Say you want to parse the funded_time column and get the different portions of the date (second, minute, hour, day, month, year). You could use regular text processing to do this (similar to the methods described in this article). Or you could use the Pandas DatetimeIndex function, which is what we shall use in this article.

If you explore the data types of the two columns, you will find that the funded_time column has the object data type.

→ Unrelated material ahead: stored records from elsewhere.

-- ==== Sys2Proof/WellFormed.lean ====
section
/-! DEFINITION. What an instruction names (`Instr.uses`) and which instructions are well formed whatever
the kernel's header and whoever issues them (`Instr.wf`): R49, R51 to R57, R65, R66, R69 and the field
rules of each family. What depends on the header or on the issuer is `Instr.legal` in Machine/Legal.lean. -/

namespace Sys2Proof

/-- Register files an instruction can name (R54). -/
inductive UCls where | v | g | t | f | p | c | m
  deriving DecidableEq, Repr

/-- The classes an operand accepts (R51 and the instruction's description): `src` any source class, `dst`
v, g or t, `addr` v, g or t, `lane` v or g, `uni` g or t (s or t at lead), `tok` g (s at lead), `vee` v,
`gee` g, `pred`, `capa`, `tile`, and `esc` an escort set (R56). -/
inductive UKind where | src | dst | addr | lane | uni | tok | vee | gee | pred | capa | tile | esc
  deriving DecidableEq, Repr

/-- One operand as named: its class, first number, count, alignment (R55) and whether it is written. -/
structure Use where
  kind : UKind
  cls : UCls
  no : Nat
  cnt : Nat
  al : Nat
  wr : Bool
  deriving DecidableEq, Repr

def RClass.u : RClass → UCls
  | .v => .v
  | .g => .g
  | .t => .t
  | .f => .f

/-- Types of two registers (R133). -/
def Ty.wide : Ty → Bool
  | .i64 => true
  | .n64 => true
  | .f64 => true
  | _ => false

def Ty.signed : Ty → Bool
  | .i32 => true
  | .i64 => true
  | _ => false

/-- Registers an operand of the type takes. -/
def Ty.regs (t : Ty) : Nat := if t.wide then 2 else 1

def Ty.isInt : Ty → Bool
  | .i32 => true
  | .n32 => true
  | .i64 => true
  | .n64 => true
  | _ => false

def Ty.isNat : Ty → Bool
  | .n32 => true
  | .n64 => true
  | _ => false

/-- The arithmetic formats of R140. -/
def Ty.isFp : Ty → Bool
  | .f32 => true
  | .f16 => true
  | .b16 => true
  | _ => false

def Ty.isFp8 : Ty → Bool
  | .e4m3 => true
  | .e5m2 => true
  | _ => false

def Ty.isZb : Ty → Bool
  | .zb3 => true
  | .zb5 => true
  | .zb8 => true
  | _ => false

/-- The operand types of R267. -/
def Ty.isOperand : Ty → Bool
  | .f16 => true
  | .b16 => true
  | t => t.isFp8 || t.isZb

/-- Bytes of a raw access (R172). -/
def Wid.bytes : Wid → Nat
  | .w8 => 1
  | .w16 => 2
  | .w32 => 4
  | .w64 => 8
  | .w128 => 16

/-- Registers of a raw access (R172). -/
def Wid.regs : Wid → Nat
  | .w64 => 2
  | .w128 => 4
  | _ => 1

/-- Elements of an element form (R172). -/
def Elt.n : Elt → Nat
  | .x1 => 1
  | .x2 => 2
  | .x4 => 4
  | .x8 => 8
  | .x16 => 16

/-- Registers of an element form (R178). -/
def eltRegs (n : Elt) (ty : Ty) : Nat := if ty = .f32 then n.n else (n.n + 1) / 2

/-- One named operand. -/
def mkUse (k : UKind) (o : Opd) (cnt : Nat) (wr : Bool) : Use :=
  { kind := k, cls := o.cls.u, no := o.no.toNat, cnt := cnt, al := if cnt = 2 then 2 else if cnt = 4 then 4 else 1, wr := wr }

def rd (k : UKind) (o : Opd) (cnt : Nat) : List Use := [mkUse k o cnt false]
def wrt (k : UKind) (o : Opd) (cnt : Nat) : List Use := [mkUse k o cnt true]
/-- Operand b: a literal names no register. -/
def rdB (k : UKind) (b : OpdB) (cnt : Nat) : List Use :=
  match b with
  | .reg o => rd k o cnt
  | .lit _ => []
def vr (n : BitVec 7) (cnt : Nat) : List Use := rd .vee ⟨.v, n⟩ cnt
def vw (n : BitVec 7) (cnt : Nat) : List Use := wrt .vee ⟨.v, n⟩ cnt
def vrB (b : BaseB) (cnt : Nat) : List Use :=
  match b with
  | .reg n => vr n cnt
  | .lit _ => []
def pr (n : BitVec 3) : List Use := [⟨.pred, .p, n.toNat, 1, 1, false⟩]
def pw (n : BitVec 3) : List Use := [⟨.pred, .p, n.toNat, 1, 1, true⟩]
def cr (n : BitVec 3) : List Use := [⟨.capa, .c, n.toNat, 1, 1, false⟩]
def cw (n : BitVec 3) : List Use := [⟨.capa, .c, n.toNat, 1, 1, true⟩]
def tile (n : BitVec 6) (wr : Bool) : List Use := [⟨.tile, .m, n.toNat, 1, 1, wr⟩]
/-- The escort set, which leaves and comes home: written (R181). -/
def escU (e : EscSet) : List Use :=
  if e.cnt = 0 then [] else [⟨.esc, .v, e.base.toNat, e.cnt.toNat, 1, true⟩]
/-- The guard (R61): p7 is no register. -/
def XHead.gu (x : XHead) : List Use := if x.pg = 7 then [] else pr x.pg
def offU (o : AddrOff) : List Use :=
  match o with
  | .none => []
  | .reg r => rd .src r 1
  | .lit _ => []
/-- A register range with its own alignment (R178, R205). -/
def vrange (n : BitVec 7) (cnt al : Nat) (wr : Bool) : List Use := [⟨.vee, .v, n.toNat, cnt, al, wr⟩]
def eltU (o : Opd) (n : Elt) (ty : Ty) (wr : Bool) : List Use :=
  [⟨.vee, o.cls.u, o.no.toNat, eltRegs n ty, min (eltRegs n ty) 4, wr⟩]
/-- The refusal predicate is written only by an escorted form (R172). -/
def rpU (rp : BitVec 3) (e : EscSet) : List Use := if e.cnt = 0 then [] else pw rp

First we need to convert the values in that column into a datetime object. For that we use the pandas.to_datetime() method.

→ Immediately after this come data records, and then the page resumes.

/-- Remaining elements of a lane: index words' and elements' pages, and faults (R203). -/
def State.probeLane (s : State) (x : Stream) (L : Nat) : List Nat × List Flt × State :=
  let home := Team_homeOf s.ct s.cur.who L
  let c := Stream_cursor x L
  let look (s : State) (va : Dword) : Except Flt Acc × State := s.access s.cur.core s.cur.team home.1 home.2 va 4 4 kRead false
  (List.range (tabGet x.count L 0 - c)).foldl (fun (acc : List Nat × List Flt × State) j =>
    let i := c + j
    let idx := if x.ind then pinsAt (idxVa x home L i) (look acc.2.2 (idxVa x home L i)).1 else []
    let r := acc.2.2.elemAddr s.cur.team home x L i
    match r.1 with
    | .error f => (idx.foldl insertNat acc.1, acc.2.1 ++ [f], r.2)
    | .ok va =>
      let q := look r.2 va
      let fl := match q.1 with
        | .ok _ => []
        | .error f => [f]
      ((pinsAt va q.1 ++ idx).foldl insertNat acc.1, acc.2.1 ++ fl, q.2)) ([], [], s)

/-- Index words that a probe of a stream reads. -/
def State.probeWords (s : State) (x : Stream) : List (Space × Nat) :=
  if x.ind then
    ((Team_alive s.ct s.cur.who).filter fun L => Stream_live x L).flatMap fun L =>
      let home := Team_homeOf s.ct s.cur.who L
      (List.range (tabGet x.count L 0 - Stream_cursor x L)).filterMap fun j =>
        match (s.access s.cur.core s.cur.team home.1 home.2 (idxVa x home L (Stream_cursor x L + j)) 4 4 kRead false).1 with
        | .ok a => some (a.space, 4)
        | .error _ => none
  else []

/-- `SRPRB` (R203). Of a stream that is not active it gives true and pins nothing, since the rule speaks of active ones:
DESIGN CHOICE (log 39). -/
def execSrprb (x : XHead) (_hint : BitVec 2) (k : BitVec 4) (rp : BitVec 3) (s : State) : Out :=
  let act := s.active x
  let st := s.cg.stream k.toNat
  if act = [] then .next (s.retire x)
  else
    let alive := (Team_alive s.ct s.cur.who).filter fun L => Stream_live st L
    let r := alive.foldl (fun (acc : List Nat × List (Nat × Flt) × State) L =>
      let q := acc.2.2.probeLane st L
      (q.1.foldl insertNat acc.1, acc.2.1 ++ q.2.1.map (fun f => (L, f)), q.2.2)) ([], [], s)
    if r.1.length > 512 then .next ((r.2.2.pendPred act rp false fun _ => false).retire x)
    else if r.2.1 ≠ [] then
      let hs := act.map fun L => Team_homeOf s.ct s.cur.who L
      .next ((r.2.2.takeFault s.cur (r.2.1.map fun f => (Team_homeOf s.ct s.cur.who f.1, f.2)) { probe := some hs }).retire x)
    else
      .next (((r.2.2.modCg fun g => g.setStream k.toNat { st with pins := r.1 }).pendPred act rp false fun _ => true).retire x)

/-- `SRSTOP` (R204). -/
def execSrstop (x : XHead) (_hint : BitVec 2) (k : BitVec 4) (s : State) : Out :=
  if s.active x = [] then .next (s.retire x) else .next ((s.putStream k.toNat {}).retire x)

/-! ### Gather and scatter -/

/-- Every lane's bases and sources as read at issue (R58, R205). -/
def State.probeLanes (s : State) (act : List Nat) (a : Opd) (b : OpdB) (c cnt : Nat) : List PLane :=
  act.map fun L =>
    let h := Team_homeOf s.ct s.cur.who L
    { pos := L, grp := h.1, lane := h.2, a := s.reg2 a L, b := s.src2 b L,
      src := (List.range cnt).map fun j => (s.cth L).getV (c + j) }

/-- K, SC, kind and what is done of a gather or scatter. -/
def probeShape (i : Instr) : Nat × Nat × Nat :=
  match i with
  | .gath _ _ k sc .. => (k.toNat + 1, sc.toNat, kRead)
  | .scat _ _ k sc .. => (k.toNat + 1, sc.toNat, kWrite)
  | .scatAdd _ _ _ k sc .. => (k.toNat + 1, sc.toNat, kAtomic)
  | _ => (0, 0, kRead)

/-- The place of an index word of a lane. -/
def State.probeIndex (s : State) (p : Probe) (x : PLane) (j : Nat) : Except Flt Acc × State :=
  s.access p.core p.team x.grp x.lane (x.b + w64 (4 * j)) 4 4 kRead false

/-- One element of a lane: its place, or the fault of its index or of itself. A formatted page raises the format fault:
DESIGN CHOICE (log 37). -/
def State.probeElem (s : State) (p : Probe) (x : PLane) (sc kind j : Nat) : Except Flt Acc × State :=
  match s.probeIndex p x j with
  | (.error f, s1) => (.error f, s1)
  | (.ok a, s1) =>
    let i := w32 (leNat (s1.spaceBytes p.core p.team a.space 4))
    s1.access p.core p.team x.grp x.lane (x.a + (zext32 i <<< sc)) 4 4 kind false

/-- Every element of a lane. -/
def State.probeLaneAll (s : State) (p : Probe) (x : PLane) (k sc kind : Nat) : List (Except Flt Acc) × State :=
  (List.range k).foldl (fun (acc : List (Except Flt Acc) × State) j =>
    let r := acc.2.probeElem p x sc kind j
    (acc.1 ++ [r.1], r.2)) ([], s)

def okAccs (l : List (Except Flt Acc)) : List Acc := l.filterMap fun r => match r with
  | .ok a => some a
  | .error _ => none

/-- Places of a probe's elements with the index words as they read now. -/
def State.elemSpaces (s : State) (p : Probe) : List Space :=
  let sh := probeShape p.instr
  p.lanes.flatMap fun x => (okAccs (s.probeLaneAll p x sh.1 sh.2.1 sh.2.2).1).map (·.space)

/-- Places of a probe's index words. -/
def State.indexAccs (s : State) (p : Probe) : List Acc :=
  p.lanes.flatMap fun x => okAccs ((List.range (probeShape p.instr).1).map fun j => (s.probeIndex p x j).1)

/-- Every place that a probe's instruction touches. -/
def State.probeSpaces (s : State) (p : Probe) : List (Space × Nat) :=
  ((s.indexAccs p).map (·.space) ++ s.elemSpaces p).map fun sp => (sp, 4)

/-- Global lines a scatter would write with the index words as they read now: an engine takes them at issue (R127). -/
def State.scatLines (s : State) (p : Probe) : List Nat :=
  match p.instr with
  | .gath .. => []
  | _ => globLines (s.elemSpaces p)

/-- The instruction enters its probe pass (R206); a scatter owns its lines from here on (R127). -/
def State.addProbe (s : State) (i : Instr) (lanes : List PLane) (pends : List Nat) (req : Option Nat) : State :=
  let (id, s1) := s.fresh
  let p : Probe :=
    { id := id, team := s.cur.team, who := s.cur.who, launch := s.ct.launch, world := s.cw, core := s.cur.core, instr := i,
      pc := s.cur.pc, len := s.cur.len, word := s.cur.word, lanes := lanes, pends := pends, req := req, floor := 0,
      after := [], lines := [] }
  let sps := s.probeSpaces p
  let hs := lanes.map fun x => (x.grp, x.lane)
  { s1 with probes := s1.probes ++ [{ p with
      lines := s.scatLines p, floor := s.engineFloor hs sps, after := s.beforeEngine hs sps }] }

df["funded_time"] = pd.to_datetime(df["funded_time"])

view raw dta_002.py hosted with ❤ by GitHub

When you now check the data types after performing this operation, you will see that the funded_time column is now of type datetime64[ns, UTC]. The number 64 indicates that the data is stored as a 64-bit integer. The ns indicates that this data is stored in units of nanoseconds. UTC indicates that this time is stored as Coordinated Universal Time (more on UTC can be found at the Bureau International des Poids et Mesures).

We can now proceed to process this column using the DatetimeIndex.

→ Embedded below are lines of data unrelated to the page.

/-- An engine is done at a time: its lines and pins are released, its time is known. -/
def State.engineDone (s : State) (e : Engine) (t : Nat) : State :=
  ({ s with engines := s.engines.filter fun x => decide (x.id ≠ e.id) }.giveToken e.pend t).settle e.id e.team e.who (Engine_grp e)
    e.launch t false

/-- A `KVAPP` gives up the record lines at the time of its token (R298). -/
def State.kvappsDone (s : State) : State :=
  (s.engines.filter fun e => e.kind = .kvapp && decide (e.floor ≤ s.gtc)).foldl (fun s e => s.engineDone e e.floor) s

/-- The end of a cycle (R19, R25, R27, R41). -/
def State.endCycle (s : State) : State :=
  let s1 := s.balance.expire
  (s1.cores.map (·.1)).foldl (fun s c => s.claimBanks c) s1

/-- The counters advance. A home or scratchpad that has served at one GTC serves anew at the next (R129). -/
def State.tick (s : State) (ns cycles : Nat) : State :=
  let gtc := if s.gtcOn then s.gtc + ns else s.gtc
  { s with
    gtc := gtc, served := if gtc = s.gtc then s.served else [],
    dies := if s.clocks then (List.range 4).foldl (fun t d =>
      tabSet t d { tabGet t d {} with cycle := (tabGet t d {}).cycle + cycles } {}) s.dies else s.dies }

/-- What a team finds as a cycle begins: results landed, tile operations complete, barriers complete; and its end, when
nothing but write-backs kept it (R35, R62, R100, R123, R265). -/
def State.dawn (s : State) (team : Nat) : State := (((s.landDue team).tilesDue team).barAll team).endTeam team

/-- TIME PASSES: at most one cycle ends, the counters advance, what is due lands and completes (R19, R62, R117, R119). -/
def State.timeTurn (s : State) (ns cycles : Nat) : State :=
  let s1 := if s.clocks && decide (cycles ≠ 0) then s.endCycle else s
  let s2 := ((s1.tick ns (min cycles 1)).applyDue).kvappsDone
  s2.onCore.foldl (fun s t => s.dawn t.id) s2

/-! ### Events of the issue stages -/

/-- An actor by its number in an event: groups, 32 for the lead thread, 64 + k for conjugate group k. -/
def actorOf (n : Nat) : Actor := if n < 32 then .grp n else if n = 32 then .lead else .conj (n - 64)

def State.resident (s : State) (team : Nat) : Bool :=
  match s.team? team with
  | some t => t.place = .resident
  | none => false

/-- `PC_AGING` (R16). -/
def execPcAging (team grp : Nat) (s : State) : Out :=
  .next (s.modTeam team fun t => t.modActor (actorOf grp) fun g =>
    { g with ages := g.ages.map fun a => { a with aged := a.aged || decide (a.n ≥ 64) } })

/-- `PENDING_FORCED_DEMOTION` (R27): the active group that has gone longest without an issue cycle makes room. -/
def execPendingForcedDemotion (core sub : Nat) (s : State) : Out := .next (s.forceSub core sub)

/-- `RCV_TIMEOUT` (R19, R20): a cycle that reached the expiry has passed without completion. Time brings it about by itself
as that cycle ends; in that cycle it does nothing, since an arrival would still complete (log 6). -/
def execRcvTimeout (team grp : Nat) (slot : BitVec 4) (s : State) : Out :=
  let t := s.team team
  match tabFind (t.groupAt grp).expiry slot.toNat with
  | some e =>
    if s.resident team && decide (s.cycle t.core > e) then
      .next (s.modTeam team fun t => t.modGroupAt grp fun g => Group_rcvTimeout g slot.toNat)
    else .next s
  | none => .next s

/-! ### Results (R62, R124, R125) -/

/-- A result's registers, out of its parts. -/
def Pend_words (p : Pend) : List Word :=
  let ws := p.vals.map fun v => v.getD 0
  match p.pack with
  | .words => ws
  | .halves => (List.range ((ws.length + 1) / 2)).map fun i =>
      w32 ((ws.getD (2 * i) 0).toNat % 65536 + (ws.getD (2 * i + 1) 0).toNat % 65536 * 65536)

/-- Everything a result waits for is known (R62, R265). -/
def State.pendReady (s : State) (p : Pend) : Bool :=
  (p.vals.all Option.isSome) && s.engines.all fun e => !p.tiles.contains e.id

/-- Writes a result to its registers; a token leaves its mark on a `g` register (R125). -/
def Team_writePend (t : Team) (p : Pend) : Team :=
  let ws := Pend_words p
  match p.cls with
  | 0 => t.modThread p.grp p.lane fun th =>
      (ws.zipIdx).foldl (fun th w => th.setV (p.no + w.2) w.1) th
  | 1 => t.modActor p.who fun g =>
      let g1 := (ws.zipIdx).foldl (fun g w => g.setG (p.no + w.2) w.1) g
      match p.tok with
      | some x => g1.setTok p.no x
      | none => g1
  | 2 => (ws.zipIdx).foldl (fun t w => t.setT (p.no + w.2) w.1) t
  | 3 => t.modThread p.grp p.lane fun th => th.setP p.no (ws.headD 0 ≠ 0)
  | _ => t.modThread p.grp p.lane fun th => th.setC p.no { val := wordsCap ws, tag := p.tag }

/-- The capability a loaded record gives: tagged when its check passes (R211). -/
def State.pendTag (s : State) (p : Pend) : Pend :=
  if p.cls = 4 && p.vals.length = 8 then
    let ws := Pend_words p
    let bs := ws.flatMap fun w => leBytes 4 w.toNat
    let v := wordsCap (ws.take 4)
    { p with vals := (ws.take 4).map some, tag := s.capTagged (s.worldOf (s.team p.team)) v (bs.drop 16) }
  else p

/-- `FNC_TOKEN_WRITE` (R124): every covered time is known. -/
def execFncTokenWrite (id : Nat) (s : State) : Out :=
  match s.fences.find? fun f => f.id = id with
  | none => .next s
  | some f =>
    if f.waits = [] then
      let tok := tokenOf f.y f.latest
      .next { s with
        fences := s.fences.filter (fun x => decide (x.id ≠ id)),
        pends := mapIf s.pends (fun p => p.id = f.pend) (fun p => { p with vals := [some (w32 tok)], tok := some tok }) }
    else .next s

/-! ### Waits that end -/

/-- Threads of a home group whose wait is over, by lane and state, go on at the next instruction. -/
def State.releaseThreads (s : State) (team grp : Nat) (gone : Nat → TState → Option Nat) : State :=
  if s.resident team then
    s.modTeam team fun t => t.modGroupAt grp fun g =>
      { g with threads := g.threads.zipIdx.map fun th => match gone th.2 th.1.st with
          | some len => { th.1 with st := .run, pc := th.1.pc + w64 len }
          | none => th.1 }
  else s

/-- `WAITF_RELEASE` (R125). -/
def execWaitfRelease (team grp : Nat) (s : State) : Out :=
  .next (s.releaseThreads team grp fun _ st => match st with
    | .tok t => if tokReached s.gtc32 t then some 12 else none
    | _ => none)

/-- `WAITT_RELEASE` (R159). -/
def execWaittRelease (team grp : Nat) (s : State) : Out :=
  .next (s.releaseThreads team grp fun _ st => match st with
    | .time t => if t.toNat ≤ s.gtc % 2 ^ 64 then some 12 else none
    | _ => none)

/-- The group-like object in which a thread of a home group stands. -/
def Team_actorOf (t : Team) (h : Nat × Nat) : Actor :=
  match t.conj.find? fun c => c.pos.contains (some h) with
  | some c => .conj c.id
  | none => partActor h.1

/-- A wait on an event that its count has met, as a read shows that may perform now (R255). -/
def State.eventOver (s : State) (t : Team) (grp lane : Nat) (st : TState) : Option Nat :=
  match st with
  | .event e thr len =>
    if s.evReady t (Team_actorOf t (grp, lane)) [(grp, lane)] e && decide (thr.toNat ≤ s.eventCount (s.worldOf t) e) then some len else none
  | _ => none

/-- `EVWAIT_RELEASE` (R255): its read acts as an acquire. -/
def execEvwaitRelease (team grp : Nat) (s : State) : Out :=
  let t := s.team team
  let met := ((t.groupAt grp).threads.zipIdx).filter fun th => (s.eventOver t grp th.2 th.1.st).isSome
  if met ≠ [] && s.resident team then
    let s1 := met.foldl (fun s' th => match th.1.st with
      | .event e _ _ => s'.evRead t e
      | _ => s') (s.releaseThreads team grp (s.eventOver t grp))
    .next (s1.modTeam team fun t =>
      { t.modGroupAt grp (fun g => Group_acquireNow g s.gtc) with
        conj := t.conj.map fun c => if c.pos.any (fun p => match p with | some x => x.1 = grp | none => false)
          then Group_acquireNow c s.gtc else c })
  else .next s

/-! ### Admission (R24, R35, R36, R42) -/

/-- The sub-core with the most free places, ties to the lower number (R24). -/
def State.bestSub (s : State) (core : Nat) : Nat :=
  (List.range 4).foldl (fun b j => if s.places core j < s.places core b then j else b) 0

/-- Places one group (R24). It counts as having gone longest without an issue cycle: DESIGN CHOICE (log 38). -/
def State.placeGroup (s : State) (team g : Nat) : State :=
  let core := (s.team team).core
  -- a group not yet placed stands in no sub-core
  let j := s.bestSub core
  let act := decide ((s.members core j true).length < 8)
  s.modTeam team fun t => t.modGroupAt g fun x =>
    { x with sub := j, active := act, since := none, pendSince := s.cycle core, notBefore := 0, lastIssue := 0 }

/-- Allots banks and places, and makes the team resident (R24, R35, R42). -/
def State.seat (s : State) (team : Nat) : State :=
  let t := s.team team
  let k := bankCount (s.hdrOf t)
  let free := (s.core t.core).free
  let s1 := s.modCore t.core fun c => { c with free := free.drop k }
  let s2 := s1.modTeam team fun t => { t with
    place := .resident, banks := free.take k, groups := t.groups.map (fun g => { g with sub := 4, active := false }),
    conj := t.conj.map (fun g => { g with sub := 4, active := false }) }
  t.allGroups.foldl (fun s g => s.placeGroup team g) s2

/-- Teams placed together with a team: its cluster's that wait too (R36). -/
def State.mates (s : State) (t : Team) : List Team :=
  s.teams.filter fun x => x.launch = t.launch && x.place = .admitting &&
    Launch_cluster (s.launchOf t) x.num = Launch_cluster (s.launchOf t) t.num

/-- `TEAM_ADMISSION` (R36). -/
def execTeamAdmission (team : Nat) (s : State) : Out :=
  match s.team? team with
  | none => .next s
  | some t =>
    let ms := s.mates t
    if t.place = .admitting && ms.all fun m => s.admitNow m.core m then
      .next (ms.foldl (fun s m => s.seat m.id) s)
    else .next s

/-- Write-back and drop of every stack sector of a core, and drop of its lines (R42, R100, R118). -/
def State.emptyL1 (s : State) (core : Nat) : State :=
  (s.dropStack core fun _ => true).modCore core fun c => { c with l1 := [] }

/-- Whether a team waits for more banks on a core. -/
def State.wantsBank (s : State) (core : Nat) : Bool :=
  s.teams.any fun t => t.core = core && (t.place = .admitting || t.place = .restoring) && s.admitting core t && !s.admitNow core t

/-- `BANK_CONVERSION` (R42): the highest-numbered L1 bank, while one remains. Which lines a bank holds is not stated:
they all leave. -/
def execBankConversion (core bank : Nat) (s : State) : Out :=
  let l1 := s.l1Banks core
  if s.wantsBank core && l1.length > 1 && l1.getLast? = some bank then
    .next ((s.emptyL1 core).modCore core fun c => { c with free := insertNat c.free bank })
  else .next s

/-- `REFILL` (R40): attempted after space became free, until neither free space nor a victim suffices. -/
def execRefill (team : Nat) (s : State) : Out :=
  if s.resident team && (s.team team).freed then
    .next ((s.refillTeam team).getD (s.modTeam team fun t => { t with freed := false }))
  else .next s

end Sys2Proof.Machine
end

DatetimeIndex Methods and Attributes

Before processing all the rows, let us first pick out one instance of a timestamp and use that to walk through the various methods (denoted by parenthesis () after the name) and attributes.

Date

date() returns just the date portion of the time stamp.

Year

year returns the year.

is_year_start tests to see if it is the first day of the year.

is_year_end tests to see if it is the last day of the year.

is_leap_year tests to see if it is a leap year.

Quarter

quarter returns the quarter number of the year.

is_quarter_start tests to see if it is the first day of the quarter.

is_quarter_end tests to see if it is the last day of the quarter.

Month

month returns the month number.

month_name() returns the name of the month.

is_month_start tests to see if it is the first day of the month.

is_month_end tests to see if it is the last day of the month.

Day

day returns the date in the month.

day_name() returns the name of the day.

dayofweek returns the ordinal position of the day in a week. Monday is considered the first, with an ordinal position of 0.

dayofyear returns the number of the day in the year.

daysinmonth returns the number of days in that month.

Time

time() returns just the time portion of the time stamp.

Hour

hour returns the hour of the day.

Minute

minute returns the minute of the hour.

Second and Sub-Seconds

second returns the second of the minute.

microsecond returns microseconds.

nanosecond returns nanoseconds.

Normalize

normalize() this converts all times to midnight. It is useful in cases where the time does not matter, and all you are interested in is the date.

Timezones

tz returns the timezone of the timestamp.

tz_convert() converts the timestamp into one of the specified timezone. Provide the new timezone as Continent/City

Practical Example

Now that we have seen some of the attributes and methods of DatetimeIndex, let us use some of them in exploring our data. In this part, we shall answer a series of questions.

But before we get to the questions, we need to first set the index of our dataframe to the funded_time column. This will make it easier to get the required date or time component.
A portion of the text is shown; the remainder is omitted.